А дальше было так: он много раз откладывал срок своей поездки, выжидая окончательной победы над большевиками. Война же принимала затяжной характер. Недели превращались в годы. И кто мог бы подумать, что армия большевиков окажется не пустым орешком?

Миллионы немцев падали убитыми. По слухам, и в тылу, на Украине, смерть от партизанской пули таилась за любым углом. Наконец Крумрайх, потеряв терпение, решил не глядя ни на что пуститься в рискованный вояж. Но не успел поехать. В это время вся Германия надела траур по погибшим в Сталинграде. А вскоре фюрер объявил: в целях спрямления линии фронта немецкие войска оставили район Донецкого бассейна.

Взявший меч от меча и погибнет. Пришла зима с сорок четвертого на сорок пятый год. В Восточной Пруссии загрохотали пушки. Семья уже уехала на запад, а Крумрайх все еще метался по своему опустевшему поместью. То без нужды пройдет по комнатам, то прислушается к канонаде, то с ужасом смотрит в окно, за которым, не спросив его согласия, взвод солдат-эсэсовцев проламывает амбразуры в стене кирпичного сарая. За другим окном, прямо посреди двора, солдаты устанавливают неуклюжий шестиствольный миномет. Подтаскивают из автомобиля ящики, очевидно, с минами.

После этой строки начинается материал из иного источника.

-- ==== Sys2Proof/Machine/VecRow.lean ====
section
/-! DEFINITION. What one row of each vector instruction does (06, R136 to R152). -/

namespace Sys2Proof.Machine

/-- The b operand of row i (06, Table 06-2). -/
def bRow (v : Vec) (w : Word128) (i : Nat) : List Nat :=
  match Vr.imt w with
  | 0 => vrow v (Vr.vb w + i)
  | 2 => (List.range 512).map (fun l => (Vr.imm w / 2 ^ (16 * (l % 2))) % 2 ^ 16 * 2 ^ 16)
  | _ => List.replicate 512 (Vr.imm w)

/-- A row of a register operation whose lanes are independent. -/
def laneOp (v : Vec) (j : VecJob) (f : Nat → Nat × Nat) : Vec × VecJob :=
  let act := actLanes v j.vl (Vr.mk j.w)
  let d := Vr.vd j.w + j.done
  let (r, fs) := mapLanes act (vrow v d) f
  (setRow v d r, collect j (Vr.fsel j.w) fs)

/-- Every lane below VL of row vd takes a value; other lanes keep theirs. -/
def belowVl (v : Vec) (j : VecJob) (f : Nat → Nat) : Vec :=
  let d := Vr.vd j.w + j.done
  let old := vrow v d
  setRow v d ((List.range 512).map (fun l => if l < j.vl then f l else old.getD l 0))

/-! ### Arithmetic -/

/-- MIN and MAX of FP32 codes (06, R136): code and flags. -/
def minmax32 (mx : Bool) (a b : Nat) : Nat × Nat :=
  let x := num32 a
  let y := num32 b
  if x.isNan || y.isNan then (ffp32.nanCode, sigIV x ||| sigIV y)
  else
    let less := match x, y with
      | .inf n, _ => n && y != .inf true
      | _, .inf n => !n
      | _, _ => if x.isZero && y.isZero then x.neg && !y.neg
        else !(y.dy.le x.dy)
    (if less = mx then b else a, 0)

/-- One lane of VFA (06, R136). -/
def vfaLane (fn : Nat) (rm : Rm) (a b c : Nat) : Nat × Nat :=
  let x := num32 a
  let y := num32 b
  let z := num32 c
  if 5 ≤ fn then minmax32 (fn == 6) a b
  else
    let (r, fl) := match fn with
      | 0 => numAdd x y
      | 1 => numAdd x y.negate
      | 2 => numMul x y
      | _ =>
        let (p, f1) := numMul x y
        let p := if fn = 4 then p.negate else p
        let formed := p.isNan && !x.isNan && !y.isNan
        let (r, f2) := numAdd p z
        let f1 := if formed && z.isNan && !z.sig && !Config.fmaInvalid then 0 else f1
        (r, f1 ||| f2)
    let (code, cf) := f32Of rm r
    (code, fl ||| cf)

/-- One lane of VIA (06, Table 06-4, R138). -/
def viaLane (fn a b : Nat) : Nat :=
  let sh := b % 32
  (match fn with
  | 0 => a + b
  | 1 => a + 2 ^ 32 - b
  | 2 => a &&& b
  | 3 => a ||| b
  | 4 => a ^^^ b
  | 5 => a <<< sh
  | 6 => a >>> sh
  | _ => twos 32 (sgn 32 a >>> sh)) % 2 ^ 32

/-- VCMP of one lane (06, R137): predicate and flags. -/
def vcmpLane (fn a b : Nat) : Bool × Nat :=
  let x := num32 a
  let y := num32 b
  let sig := sigIV x ||| sigIV y
  if x.isNan || y.isNan then (fn == 3 || fn == 4, if fn = 1 ∨ fn = 2 then fIV else sig)
  else
    let eq := (x.isZero && y.isZero) || (match x, y with
      | .inf n, .inf k => n == k
      | .inf _, _ => false
      | _, .inf _ => false
      | _, _ => x.dy.le y.dy && y.dy.le x.dy)
    let lt := !eq && (match x, y with
      | .inf n, _ => n
      | _, .inf n => !n
      | _, _ => x.dy.le y.dy)
    ((match fn with
      | 0 => eq
      | 1 => lt
      | 2 => lt || eq
      | 3 => false
      | _ => !eq), 0)

/-- Rounding to INT32 (06, R146). -/
def f2i (rm : Rm) (x : Num) : Nat × Nat :=
  match x with
  | .nan _ => (0, fIV)
  | .inf neg => (if neg then 2 ^ 31 else 2 ^ 31 - 1, fIV)
  | .fin neg m e =>
    let (n, nx) := roundShift rm m e
    if neg then (if 2 ^ 31 < n then (2 ^ 31, fIV) else (twos 32 (-(n : Int)), if nx then fNX else 0))
    else if 2 ^ 31 - 1 < n then (2 ^ 31 - 1, fIV)
    else (n, if nx then fNX else 0)

/-- One lane of VCVT, not MX (06, R146). -/
def vcvtLane (fn df : Nat) (rm : Rm) (sat : Bool) (a : Nat) : Nat × Nat :=
  match fn with
  | 1 => f2i rm (num32 a)
  | 2 => f32Of rm (intNum 32 a 0)
  | _ =>
    let (c, fl) := convElt df rm sat (num32 a)
    (heldElt df c, fl)

/-- Quantisation of the 32-lane block b of a row (02, R37; 06, R146, R150): scale, codes, flags. Lanes that
do not take part count as zero. -/
def quantBlock (j : VecJob) (f rm : Nat) (act : BitVec 512) (row : List Nat) (b : Nat) : Nat × List Nat × List Nat :=
  let ls := (List.range 32).map (· + 32 * b)
  mxQuant f (ls.map (fun l => rmAt j rm j.done l))
    (ls.map (fun l => if act.getLsbD l then num32 (row.getD l 0) else .fin false 0 0))

/-- VCVT ROUND to an MX format (06, R146): the dequantised value, by the overflow rule of Table 02-7 (02, R48). -/
def vcvtMx (v : Vec) (j : VecJob) : Vec × VecJob :=
  let w := j.w
  let f := Vr.df w
  let act := actLanes v j.vl (Vr.mk w)
  let a := vrow v (Vr.va w + j.done)
  let qs := (List.range (j.vl / 32)).map (quantBlock j f (Vr.rm w) act a)
  laneOp v j (fun l =>
    let (sc, cs, fs) := qs.getD (l / 32) (0, [], [])
    let (c, fl) := ffConvert ffp32 (rmAt j (Vr.rm w) j.done l) (Vr.sat w = 1) (scaleBy (decodeElt f (cs.getD (l % 32) 0)) sc)
    (c, fs.getD (l % 32) 0 ||| fl))

/-- The reduction tree of VRED over 2^n values (06, R140): result and flags. -/
def redTree (fn : Nat) : Nat → List Nat → Nat × Nat
  | 0, l => (l.headD 0, 0)
  | n + 1, l =>
    let (a, fa) := redTree fn n (l.take (2 ^ n))
    let (b, fb) := redTree fn n (l.drop (2 ^ n))
    let (r, fr) := match fn with
      | 0 => minmax32 true a b
      | 1 => minmax32 false a b
      | _ =>
        let (x, f1) := numAdd (num32 a) (num32 b)
        let (c, f2) := f32Of .rne x
        (c, f1 ||| f2)
    (r, fa ||| fb ||| fr)

/-- Identity of a reduction: -inf, +inf, -0. -/
def redId (fn : Nat) : Nat := match fn with | 0 => 0xFF800000 | 1 => 0x7F800000 | _ => 0x80000000

/-! ### Register-form rows -/

/-- One row of a register-operand instruction (06, R136 to R147). -/
def regRow (v : Vec) (j : VecJob) : Vec × VecJob :=
  let w := j.w
  let i := j.done
  let fn := Vr.fn w
  let act := actLanes v j.vl (Vr.mk w)
  let a := vrow v (Vr.va w + i)
  match opOf w with
  | 0x48 =>
    let b := bRow v w i
    let c := if fn = 3 ∨ fn = 4 then vrow v (Vr.vc w + i) else []
    laneOp v j (fun l => vfaLane fn (rmAt j (Vr.rm w) i l) (a.getD l 0) (b.getD l 0) (c.getD l 0))
  | 0x49 =>
    let b := bRow v w i
    laneOp v j (fun l => (viaLane fn (a.getD l 0) (b.getD l 0), 0))
  | 0x4A =>
    let b := bRow v w i
    let old := maskOf v (Vr.vd w)
    let rs := (List.range 512).map (fun l => if act.getLsbD l then vcmpLane fn (a.getD l 0) (b.getD l 0) else (old.getLsbD l, 0))
    let m := rs.zipIdx.foldl (fun m p => if p.1.1 then m ||| (1#512 <<< p.2) else m) (0 : BitVec 512)
    (setMask v (Vr.vd w) m, collect j (Vr.fsel w) (rs.map (·.2)))
  | 0x4B =>
    let b := bRow v w i
    let m := maskOf v (Vr.vc w)
    laneOp v j (fun l => (if m.getLsbD l then a.getD l 0 else b.getD l 0, 0))
  | 0x4C =>
    if fn = 0 ∧ isMx (Vr.df w) then vcvtMx v j
    else laneOp v j (fun l => vcvtLane fn (Vr.df w) (rmAt j (Vr.rm w) i l) (Vr.sat w = 1) (a.getD l 0))
  | 0x4D =>
    let x := maskOf v (Vr.va w)
    let y := maskOf v (Vr.vb w)
    let r := match fn with
      | 0 => x &&& y
      | 1 => x ||| y
      | 2 => x ^^^ y
      | 3 => x &&& ~~~y
      | _ => BitVec.ofNat 512 (2 ^ min (Vr.imm w) 512 - 1)
    (setMask v (Vr.vd w) ((maskOf v (Vr.vd w) &&& ~~~act) ||| (r &&& act)), j)
  | 0x4E =>
    let b := bRow v w i
    let bad := (List.range 512).find? (fun l => act.getLsbD l && decide (j.vl ≤ b.getD l 0))
    let (v, j) := laneOp v j (fun l => let k := b.getD l 0
      if k < j.vl then (a.getD k 0, 0) else (0, fOOR))
    (v, { j with oor := j.oor.or (bad.map (fun l => (i, l))) })
  | 0x4F =>
    let n := Vr.imm w
    laneOp v j (fun l => (match fn with
      | 0 => if n ≤ l then a.getD (l - n) 0 else 0
      | 1 => if l + n < j.vl then a.getD (l + n) 0 else 0
      | _ => a.getD ((l + (j.vl - n % j.vl)) % j.vl) 0, 0))
  | 0x50 =>
    let ls := (List.range 512).filter (fun l => act.getLsbD l)
    let out := ls.map (fun l => a.getD l 0)
    (setLane (belowVl v j (fun l => out.getD l 0)) (Vr.vc w) i out.length, j)
  | 0x51 =>
    let m := actLanes v j.vl (Vr.mk w)
    let (out, _) := (List.range j.vl).foldl (fun (p : List Nat × List Nat) l =>
      if m.getLsbD l then (p.1 ++ [p.2.headD 0], p.2.tail) else (p.1 ++ [0], p.2)) ([], a)
    (belowVl v j (fun l => out.getD l 0), j)
  | _ =>
    let l0 := (List.range 512).map (fun l => if act.getLsbD l then a.getD l 0 else redId fn)
    let (r, fl) := redTree fn 9 l0
    (belowVl v j (fun _ => r), collect j (Vr.fsel w) ((List.range 512).map (fun l => if act.getLsbD l then fl else 0)))

/-! ### Memory rows -/

/-- VLD from scratch (06, R149). -/
def vldRow (s : State) (t : Nat) (j : VecJob) : VecOut :=
  let w := j.w
  let i := j.done
  let v := vecOf s t
  let f := Vm.fmt w
  let act := actLanes v j.vl (Vm.mk w)
  let off := adRow j (Vm.ar w) i
  let soff := adRow j (Vm.sar w) i
  let bad := (lanePoison s t off (eltBits f) act j.vl).or (if isMx f then
    (laneRuns act j.vl).findSome? (fun r => scrPoison s t (soff + r.1 / 32) ((r.1 + r.2 - 1) / 32 + 1 - r.1 / 32)) else none)
  match bad with
  | some a => .error a
  | none =>
    let es := unpack (eltBits f) j.vl (scrRead s t off (eltBytes f j.vl))
    let sc := if isMx f then unpack 8 (j.vl / 32) (scrRead s t soff (j.vl / 32)) else []
    let d := Vm.vr w + i
    let (r, fs) := mapLanes act (vrow v d) (fun l =>
      let x := decodeElt f (es.getD l 0)
      let y := if isMx f then scaleBy x (sc.getD (l / 32) 0) else x
      ffConvert ffp32 (rmAt j (Vm.rm w) i l) (Vm.sat w = 1 && y.isFin) y)
    .ok (modVec s t (fun v => setRow v d r), { j with flags := j.flags ||| orAll fs })

/-- Lane l of a slot row as FP32 under a rounding mode (06, R149, R152): code and flags. -/
def slotLane (x : Tile) (sl : Nat) (rm : Rm) (sat : Bool) (c : Nat) : Nat × Nat :=
  if geomFmt x = 1 then ffConvert ffp32 rm sat (x96Num c (pOf (fld (sstAt x sl) 14 8))) else (c, 0)

/-- X96 status that reading a slot adds to `VEC_FLAG` (02, R42; 06, R155). -/
def slotXst (x : Tile) (sl : Nat) : Nat := if geomFmt x = 1 then fld (sstAt x sl) 4 0 * 256 else 0

/-- A poisoned sector of active lanes of a slot row. -/
def slotLanePoison (s : State) (t sl r : Nat) (act : BitVec 512) (n : Nat) : Option Nat :=
  let x := tileAt s t
  lanePoison s t (slotAddr x t sl r 0 - winBase t) (8 * geomE x) act n

/-- VLD from a slot (06, R149). -/
def vldSlotRow (s : State) (t : Nat) (j : VecJob) : VecOut :=
  let w := j.w
  let i := j.done
  let x := tileAt s t
  let v := x.vec
  let act := actLanes v j.vl (Vm.mk w)
  match slotLanePoison s t (Vm.slot w) (Vm.row0 w + i) act j.vl with
  | some a => .error a
  | none =>
    let es := slotRow s t (Vm.slot w) (Vm.row0 w + i) j.vl
    let d := Vm.vr w + i
    let (r, fs) := mapLanes act (vrow v d) (fun l =>
      slotLane x (Vm.slot w) (rmAt j (Vm.rm w) i l) (Vm.sat w = 1) (es.getD l 0))
    .ok (modVec s t (fun v => setRow v d r), { j with flags := j.flags ||| orAll fs ||| slotXst x (Vm.slot w) })

/-- Codes of a row converted to a non-MX format, 0 in inactive lanes, and the flags. -/
def convRow (j : VecJob) (f rm : Nat) (sat : Bool) (act : BitVec 512) (row : List Nat) : List Nat × Nat :=
  let (r, fs) := mapLanes act [] (fun l => convElt f (rmAt j rm j.done l) sat (num32 (row.getD l 0)))
  (r.take j.vl, orAll fs)

/-- VST (06, R150). -/
def vstRow (s : State) (t : Nat) (j : VecJob) : VecOut :=
  let w := j.w
  let v := vecOf s t
  let f := Vm.fmt w
  let act := actLanes v j.vl (Vm.mk w)
  let row := vrow v (Vm.vr w + j.done)
  let off := adRow j (Vm.ar w) j.done
  if isMx f then
    let qs := (List.range (j.vl / 32)).map (quantBlock j f (Vm.rm w) act row)
    let s := scrWrite s t off (packElts (eltBits f) (qs.flatMap (·.2.1)))
    let s := scrWrite s t (adRow j (Vm.sar w) j.done) (packElts 8 (qs.map (·.1)))
    .ok (s, { j with flags := j.flags ||| orAll (qs.flatMap (·.2.2)) })
  else
    let (cs, fl) := convRow j f (Vm.rm w) (Vm.sat w = 1) act row
    .ok (storeLanes s t off (eltBits f) act j.vl cs, { j with flags := j.flags ||| fl })

/-- Store one ZRC row (06, R151): packed, or strided with truncation at the stride. -/
def zrcPut (s : State) (t : Nat) (j : VecJob) (a f : Nat) (strided : Bool) (cs : List Nat) : State × VecJob :=
  let b := zrcRow f (j.vl / 64) cs
  let cap := 32 * adStr j a
  let s := if strided then scrWrite s t (adRow j a j.done) (b.take cap)
    else scrWrite s t (adRow j a 0 + j.zpos) b
  (s, { j with zpos := j.zpos + b.length, zlen := j.zlen + b.length
               flags := j.flags ||| (if strided && decide (cap < b.length) then fZOVR else 0) })

/-- VSTZ (06, R151). -/
def vstzRow (s : State) (t : Nat) (j : VecJob) : VecOut :=
  let w := j.w
  let v := vecOf s t
  let act := actLanes v j.vl (Vm.mk w)
  let (cs, fl) := convRow j (Vm.fmt w) (Vm.rm w) (Vm.sat w = 1) act (vrow v (Vm.vr w + j.done))
  let (s, j') := zrcPut s t j (Vm.ar w) (Vm.fmt w) (Vm.zmd w = 1) cs
  let s := if Vm.lw w = 1 then scrWrite s t (adRow j (Vm.sar w) 0 + 4 * j.done) (leBytes 4 (j'.zlen - j.zlen)) else s
  .ok (s, { j' with flags := j'.flags ||| fl })

/-- One lane of EPI before conversion (06, R152): FP32 code and flags. -/
def epiLane (x s b : Num) (relu : Bool) (res : Option Num) : Nat × Nat :=
  let (p, f1) := numMul x s
  let formed := p.isNan && !x.isNan && !s.isNan
  let (y, f2) := numAdd p b
  let f1 := if formed && b.isNan && !b.sig && !Config.fmaInvalid then 0 else f1
  let (c, f3) := f32Of .rne y
  let n := num32 c
  let c := if relu && !n.isNan && (n.neg || n.isZero) then 0 else c
  match res with
  | none => (c, f1 ||| f2 ||| f3)
  | some r =>
    let (z, f4) := numAdd (num32 c) r
    let (d, f5) := f32Of .rne z
    (d, f1 ||| f2 ||| f3 ||| f4 ||| f5)

/-- EPI (06, R152). -/
def epiRow (s : State) (t : Nat) (j : VecJob) : VecOut :=
  let w := j.w
  let i := j.done
  let x := tileAt s t
  let v := x.vec
  let act := actLanes v j.vl (Epi.mk w)
  let rf := Epi.rfmt w
  let df := Epi.dfmt w
  let roff := adRow j (Epi.ra w) i
  let bad := (slotLanePoison s t (Epi.slot w) (Epi.row0 w + i) act j.vl).or
    (if Epi.ren w = 1 then lanePoison s t roff (eltBits rf) act j.vl else none)
  match bad with
  | some a => .error a
  | none =>
    let es := slotRow s t (Epi.slot w) (Epi.row0 w + i) j.vl
    let rs := if Epi.ren w = 1 then unpack (eltBits rf) j.vl (scrRead s t roff (eltBytes rf j.vl)) else []
    let vs := if Epi.scm w = 2 then vrow v (Epi.vs w) else []
    let vb := if Epi.ben w = 1 then vrow v (Epi.vb w) else []
    let (cs, fs) := mapLanes act [] (fun l =>
      let (a, fa) := slotLane x (Epi.slot w) .rne false (es.getD l 0)
      let sc := match Epi.scm w with
        | 0 => Num.fin false 1 0
        | 1 => num32 (Epi.imm w)
        | _ => num32 (vs.getD l 0)
      let b := if Epi.ben w = 1 then num32 (vb.getD l 0) else .fin false 0 0
      let res := if Epi.ren w = 1 then some (decodeElt rf (rs.getD l 0)) else none
      let (y, fy) := epiLane (num32 a) sc b (Epi.act w = 1) res
      let (c, fc) := convElt df (rmAt j (Epi.rm w) i l) (Epi.sat w = 1) (num32 y)
      (c, fa ||| fy ||| fc))
    let cs := cs.take j.vl
    let j := { j with flags := j.flags ||| orAll fs ||| slotXst x (Epi.slot w) }
    .ok (if Epi.z w = 1 then zrcPut s t j (Epi.da w) df false cs
      else (storeLanes s t (adRow j (Epi.da w) i) (eltBits df) act j.vl cs, j))

end Sys2Proof.Machine
end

И миномет взревел, извергая дым. Во дворе раздались ружейные выстрелы. Снова плюнул минометный залп. Как бы в ответ ему, внезапно оглушив, где-то совсем близко ударил русский снаряд. Со звоном посыпались стекла; комната наполнилась пыльным и морозным облаком.

Крумрайх выскочил из дома. За его спиной опять от страшного удара точно раскололись небо и земля. Все было позабыто: пальто, мебель, даже деньги в кабинете.

Он бежал по шоссе — задыхающийся, тучный, с сине-черными пятнами на багровом лице. Бежал, нелепо взмахивая руками и ногами. В небе рокотали самолеты. Ветер мел по асфальту мутные волны снежинок. А когда не стало сил бежать, он оглянулся. Увидел вдалеке знакомый бугор, на нем — свою черепичную крышу.

Вдруг блеснуло пламя. От крыши как бы вскинулось вверх чудовищное дерево. Оно распластало в воздухе широкую дымную крону. Оттуда дождем падали какие-то темные куски.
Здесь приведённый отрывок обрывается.